* YOUR OBJECTIVE: Write out, word for word, every line in the data below from the one containing "theorem with_live_pwr (s" to the one containing "theorem with_live_fresh (s", both of them included.

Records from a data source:
========================================
/-- An input offered to its group: under the guard of a group reset it is discarded and counted (R440), for a group without a valid
entry too (R387), and for another epoch than the current one and the next too (R402); a source that has a confirmed input, or is lost, makes it a duplicate,
counted and discarded (R417, R431). Each returns the input's cells.
What a partial or a result from the tree does once its cells are held: a partial is offered to its context; a result is discarded
and counted under the guard (R440) or for a group that has no entry here (R387), is nothing at a root (R413), and changes nothing in a
context that holds its result already but the port it is known to come from (R262, R425). A context whose partial has left, or whose
copy is lost (R428), takes it (log 27, log 96), unless the loss of its chunk has come in this beat (R444). So is an ACK
counted and discarded (R387, R440); one that finds no context, or a context with no copies out, is nothing, and one of a child with a
copy out counts what it says was delivered (R416). -/
def Obligations.TreeTrafficMeetsItsGroup : Prop :=
  (
    ∀ (s : State) (d : Nat) (i : Input) (x : Ext) (c : Ctx) (e : EpochSt) (y : Src), i.pkt.ext = some x →
      let k : CtxKey := ⟨x.group, x.epoch, x.chunk⟩
      let f := s.sees d (s.fileFor i.pkt.itag)
      let gone := fun (a : Nat) => s.toDev.offer d i = (s.toDev.count a).release i.alloc
      (s.guarded x.group = true → gone (colPg d + 0x170)) ∧
      (s.guarded x.group = false → s.epochOf x.group x.epoch = none → groupValid f x.group = false → gone (colPg d + 0x110)) ∧
      (∀ n, s.guarded x.group = false → s.epochOf x.group x.epoch = none → groupValid f x.group = true →
        (s.grp x.group).number = some n → x.epoch ≠ n → x.epoch ≠ n + 1 →
        gone (colPg d + 0x118)) ∧
      (s.guarded x.group = false → s.epochOf x.group x.epoch = some e → i.src = some y → s.ctx k = some c → c.phase = .open →
        ((∃ z, c.src y = some z ∧ z.conf = true) ∨ x.pattern ≠ 3 ∧ e.lost.contains y = true) → gone (colPg c.die + 0x120))) ∧
  (
    ∀ (s : State) (p : PortNo) (pkt : Packet) (u : Dev) (q : Packet) (id : Nat) (x : Ext), heldIn p pkt s u q id →
      pkt.ext = some x → q.ext = some x → pkt.ptype = ptColl →
      let k : CtxKey := ⟨x.group, x.epoch, x.chunk⟩
      let f := u.fileFor q.itag
      let par : Params := { pattern := x.pattern.toNat, func := x.func.toNat, fmt := x.fmt.toNat, sat := x.sat,
                            length := q.payload.length, fused := if x.pattern = 7 then fit q.payload (fusedHead q.payload) else [] }
      let d := p.val / 128
      let entry := u.groupHere d f x.group x.epoch
      (x.ckind = ckPartial → s.isSummary pkt = false →
        ∃ t, exec (.collPartial p pkt) s = .next t ∧ t = { s with toDev := settle (u.takeColl p.val q id) }) ∧
      (x.ckind = ckResult →
        let does := fun (d : Dev) => ∃ t, exec (.collResult p pkt) s = .next t ∧ servedAs d.beatBarriers id s t
        (u.guarded x.group = true → does (u.count (colPg d + 0x170))) ∧
        (u.guarded x.group = false → entry = none → does (u.count (colPg d + 0x110))) ∧
        (∀ en, u.guarded x.group = false → entry = some en → en.root = true → does u) ∧
        (∀ en c, u.guarded x.group = false → entry = some en → en.root = false → u.ctx k = some c → x.status = 0 →
          let v := u.updCtx k fun c => { c with came := some p.val }
          (u.lostNow.contains k = true → does (v.count (colPg c.die + 0x120))) ∧
          (u.lostNow.contains k = false → c.phase = .retained → does v) ∧
          (u.lostNow.contains k = false → c.phase = .sentUp ∨ c.phase = .copyLost → does (v.takeResult k q par 0 x.form.toNat)))) ∧
      (x.ckind = ckAck → x.pattern ≠ 6 →
        let does := fun (d : Dev) => ∃ t, exec (.collAck p pkt) s = .next t ∧ servedAs d id s t
        (u.guarded x.group = true → does (u.count (colPg d + 0x170))) ∧
        (u.guarded x.group = false → entry = none → does (u.count (colPg d + 0x110))) ∧
        (u.guarded x.group = false → entry.isSome = true → u.ctx k = none → x.status = 0 → does u) ∧
        (∀ c, u.guarded x.group = false → entry.isSome = true → u.ctx k = some c → c.phase ≠ .retained → c.unacked = [] →
          x.status ≠ 4 → x.status ≠ 0x0C → does u) ∧
        (∀ c, u.guarded x.group = false → entry.isSome = true → u.ctx k = some c → x.status = 0 →
          c.phase ≠ .retained ∨ u.ticks < c.retainedAt + u.retainBeats →
          let mine := (c.unacked.map (·.1)).filter fun lp =>
            match u.placeOf lp with | some q' => u.peerNode q' == q.src.toNat | none => false
          mine ≠ [] →
          does ((u.updCtx k fun c => { c with unacked := c.unacked.filter fun y => !mine.contains y.1,
                                              delivered := c.delivered + leAt q.payload 0 4 }).tryAck k))))
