-- ==== Sys2Proof/Laws/State.lean ====
section
/-! SUPPORT. One lemma per field per update of the device, each true by `rfl`, so that no later proof unfolds a record update; and
what `settle` leaves alone. -/

namespace Sys2Proof.Machine

/-! ### A new value of `live` -/

theorem with_live_beat (s : Dev) (x : RegFile) : ({ s with live := x } : Dev).beat = s.beat := rfl
theorem with_live_ticks (s : Dev) (x : RegFile) : ({ s with live := x } : Dev).ticks = s.ticks := rfl
theorem with_live_latches (s : Dev) (x : RegFile) : ({ s with live := x } : Dev).latches = s.latches := rfl
theorem with_live_pairs (s : Dev) (x : RegFile) : ({ s with live := x } : Dev).pairs = s.pairs := rfl
theorem with_live_staged (s : Dev) (x : RegFile) : ({ s with live := x } : Dev).staged = s.staged := rfl
theorem with_live_active (s : Dev) (x : RegFile) : ({ s with live := x } : Dev).active = s.active := rfl
theorem with_live_number (s : Dev) (x : RegFile) : ({ s with live := x } : Dev).number = s.number := rfl
theorem with_live_previous (s : Dev) (x : RegFile) : ({ s with live := x } : Dev).previous = s.previous := rfl
theorem with_live_retiring (s : Dev) (x : RegFile) : ({ s with live := x } : Dev).retiring = s.retiring := rfl
theorem with_live_molt (s : Dev) (x : RegFile) : ({ s with live := x } : Dev).molt = s.molt := rfl
theorem with_live_damaged (s : Dev) (x : RegFile) : ({ s with live := x } : Dev).damaged = s.damaged := rfl
theorem with_live_audit (s : Dev) (x : RegFile) : ({ s with live := x } : Dev).audit = s.audit := rfl
theorem with_live_mem (s : Dev) (x : RegFile) : ({ s with live := x } : Dev).mem = s.mem := rfl
theorem with_live_memSt (s : Dev) (x : RegFile) : ({ s with live := x } : Dev).memSt = s.memSt := rfl
theorem with_live_time (s : Dev) (x : RegFile) : ({ s with live := x } : Dev).time = s.time := rfl
theorem with_live_alarms (s : Dev) (x : RegFile) : ({ s with live := x } : Dev).alarms = s.alarms := rfl
theorem with_live_releases (s : Dev) (x : RegFile) : ({ s with live := x } : Dev).releases = s.releases := rfl
theorem with_live_ports (s : Dev) (x : RegFile) : ({ s with live := x } : Dev).ports = s.ports := rfl
theorem with_live_laneErr (s : Dev) (x : RegFile) : ({ s with live := x } : Dev).laneErr = s.laneErr := rfl
theorem with_live_arrived (s : Dev) (x : RegFile) : ({ s with live := x } : Dev).arrived = s.arrived := rfl
theorem with_live_mcasts (s : Dev) (x : RegFile) : ({ s with live := x } : Dev).mcasts = s.mcasts := rfl
theorem with_live_stalled (s : Dev) (x : RegFile) : ({ s with live := x } : Dev).stalled = s.stalled := rfl
theorem with_live_ownAnswers (s : Dev) (x : RegFile) : ({ s with live := x } : Dev).ownAnswers = s.ownAnswers := rfl
theorem with_live_allocs (s : Dev) (x : RegFile) : ({ s with live := x } : Dev).allocs = s.allocs := rfl
theorem with_live_credit (s : Dev) (x : RegFile) : ({ s with live := x } : Dev).credit = s.credit := rfl
theorem with_live_lost (s : Dev) (x : RegFile) : ({ s with live := x } : Dev).lost = s.lost := rfl
theorem with_live_touched (s : Dev) (x : RegFile) : ({ s with live := x } : Dev).touched = s.touched := rfl
theorem with_live_cfgErr (s : Dev) (x : RegFile) : ({ s with live := x } : Dev).cfgErr = s.cfgErr := rfl
theorem with_live_uncharged (s : Dev) (x : RegFile) : ({ s with live := x } : Dev).uncharged = s.uncharged := rfl
theorem with_live_parked (s : Dev) (x : RegFile) : ({ s with live := x } : Dev).parked = s.parked := rfl
theorem with_live_groups (s : Dev) (x : RegFile) : ({ s with live := x } : Dev).groups = s.groups := rfl
theorem with_live_ctxs (s : Dev) (x : RegFile) : ({ s with live := x } : Dev).ctxs = s.ctxs := rfl
theorem with_live_released (s : Dev) (x : RegFile) : ({ s with live := x } : Dev).released = s.released := rfl
theorem with_live_gotten (s : Dev) (x : RegFile) : ({ s with live := x } : Dev).gotten = s.gotten := rfl
theorem with_live_lostNow (s : Dev) (x : RegFile) : ({ s with live := x } : Dev).lostNow = s.lostNow := rfl
theorem with_live_replays (s : Dev) (x : RegFile) : ({ s with live := x } : Dev).replays = s.replays := rfl
theorem with_live_inputs (s : Dev) (x : RegFile) : ({ s with live := x } : Dev).inputs = s.inputs := rfl
theorem with_live_works (s : Dev) (x : RegFile) : ({ s with live := x } : Dev).works = s.works := rfl
theorem with_live_routeInfo (s : Dev) (x : RegFile) : ({ s with live := x } : Dev).routeInfo = s.routeInfo := rfl
theorem with_live_batches (s : Dev) (x : RegFile) : ({ s with live := x } : Dev).batches = s.batches := rfl
theorem with_live_tableWorks (s : Dev) (x : RegFile) : ({ s with live := x } : Dev).tableWorks = s.tableWorks := rfl
theorem with_live_gathers (s : Dev) (x : RegFile) : ({ s with live := x } : Dev).gathers = s.gathers := rfl
theorem with_live_threads (s : Dev) (x : RegFile) : ({ s with live := x } : Dev).threads = s.threads := rfl
theorem with_live_cores (s : Dev) (x : RegFile) : ({ s with live := x } : Dev).cores = s.cores := rfl
theorem with_live_adapters (s : Dev) (x : RegFile) : ({ s with live := x } : Dev).adapters = s.adapters := rfl
theorem with_live_collectors (s : Dev) (x : RegFile) : ({ s with live := x } : Dev).collectors = s.collectors := rfl
theorem with_live_summary (s : Dev) (x : RegFile) : ({ s with live := x } : Dev).summary = s.summary := rfl
theorem with_live_fatal (s : Dev) (x : RegFile) : ({ s with live := x } : Dev).fatal = s.fatal := rfl
theorem with_live_tel (s : Dev) (x : RegFile) : ({ s with live := x } : Dev).tel = s.tel := rfl
theorem with_live_sec (s : Dev) (x : RegFile) : ({ s with live := x } : Dev).sec = s.sec := rfl
theorem with_live_ctl (s : Dev) (x : RegFile) : ({ s with live := x } : Dev).ctl = s.ctl := rfl
theorem with_live_pwr (s : Dev) (x : RegFile) : ({ s with live := x } : Dev).pwr = s.pwr := rfl
theorem with_live_nextId (s : Dev) (x : RegFile) : ({ s with live := x } : Dev).nextId = s.nextId := rfl
theorem with_live_fresh (s : Dev) (x : RegFile) : ({ s with live := x } : Dev).fresh = s.fresh := rfl
theorem with_live_sent (s : Dev) (x : RegFile) : ({ s with live := x } : Dev).sent = s.sent := rfl
theorem with_live_sig (s : Dev) (x : RegFile) : ({ s with live := x } : Dev).sig = s.sig := rfl
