theorem measure_lv_rail (s : Dev) (m : PowerWindow) {i : Nat} (hi : i < 12) (h l : Nat) :
    (s.measure m).lv (railReg i) h l = fld (BitVec.ofNat 64 (railWord m i)) h l := by
  have hlt := railReg_lt hi
  rw [measure_lv _ _ _ _ _ (by omega), Dev.measureTemps, Dev.lv_putLv_other _ _ _ _ _ _ (by omega),
    Dev.lv_setLv_other _ _ _ _ _ _ _ _ (by omega), Dev.measureRails,
    lv_foldl_putLv_mem _ _ railReg_injective _ _ (List.mem_range.mpr hi)]

/-- The millivolts of a rail stand above its current. -/
theorem fld_railWord (m : PowerWindow) (i : Nat) :
    fld (BitVec.ofNat 64 (railWord m i)) 47 32 = (m.mv.getD i 0).toNat ∧
      fld (BitVec.ofNat 64 (railWord m i)) 15 0 = (m.cur.getD i 0).toNat := by
  have hmv : (m.mv.getD i 0).toNat < 2 ^ 16 := (m.mv.getD i 0).isLt
  have hcur : (m.cur.getD i 0).toNat < 2 ^ 16 := (m.cur.getD i 0).isLt
  unfold railWord
  simp only [fld, bits, BitVec.toNat_ofNat]
  omega

/-! ### The throttle level (R791, R793) -/

/-- A die is at THROTTLE, the power is above its limit, every die is well below THROTTLE: what a window's level turns on. -/
def Dev.hotIn (s : Dev) (m : PowerWindow) : Bool := ((dieTemps m).map s.tempOf).any fun t => decide (s.throttleAt ≤ t)
def Dev.aboveIn (s : Dev) (m : PowerWindow) : Bool := decide (s.powerCap < m.watts.toNat)
def Dev.coolIn (s : Dev) (m : PowerWindow) : Bool := ((dieTemps m).map s.tempOf).all fun t => decide (t + 3 ≤ s.throttleAt)

theorem hotIn_iff (s : Dev) (m : PowerWindow) : s.hotIn m = true ↔ ∃ d, d < 5 ∧ s.throttleAt ≤ s.tempOf (m.temps.getD d none) := by
  simp [Dev.hotIn, dieTemps]

theorem aboveIn_iff (s : Dev) (m : PowerWindow) : s.aboveIn m = true ↔ s.powerCap < m.watts.toNat := decide_eq_true_iff

theorem coolIn_iff (s : Dev) (m : PowerWindow) : s.coolIn m = true ↔ ∀ d, d < 5 → s.tempOf (m.temps.getD d none) + 3 ≤ s.throttleAt := by
  simp [Dev.coolIn, dieTemps]

/-- The level that a window sets. -/
def Dev.nextLevel (s : Dev) (m : PowerWindow) : Nat :=
  if s.hotIn m || s.aboveIn m then min 16 (s.pwr.level + 1)
  else if decide (m.watts.toNat * 100 < 97 * s.powerCap) && s.coolIn m then s.pwr.level - 1 else s.pwr.level

theorem nextLevel_rises {s : Dev} {m : PowerWindow} (h : s.hotIn m = true ∨ s.aboveIn m = true) :
    s.nextLevel m = min 16 (s.pwr.level + 1) := if_pos (Bool.or_eq_true_iff.mpr h)

theorem nextLevel_of_not_hot_of_not_above {s : Dev} {m : PowerWindow} (hhot : ¬ s.hotIn m = true) (habove : ¬ s.aboveIn m = true) :
    s.nextLevel m = if m.watts.toNat * 100 < 97 * s.powerCap ∧ s.coolIn m = true then s.pwr.level - 1 else s.pwr.level := by
  simp [Dev.nextLevel, hhot, habove]

/-! ### A window's end -/

/-- The state of a window's end before the level changes: on a rise PWR_STATUS names its causes. -/
def Dev.windowShown (s : Dev) (m : PowerWindow) : Dev :=
  if s.pwr.level < s.nextLevel m then
    ((s.measure m).setLv (pwrPg + 0x170) 1 1 (b2n (s.hotIn m))).setLv (pwrPg + 0x170) 0 0 (b2n (s.aboveIn m))
  else s.measure m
========================================
* ANSWER TO THIS PROBLEM:
theorem with_live_pwr (s : Dev) (x : RegFile) : ({ s with live := x } : Dev).pwr = s.pwr := rfl
theorem with_live_nextId (s : Dev) (x : RegFile) : ({ s with live := x } : Dev).nextId = s.nextId := rfl
theorem with_live_fresh (s : Dev) (x : RegFile) : ({ s with live := x } : Dev).fresh = s.fresh := rfl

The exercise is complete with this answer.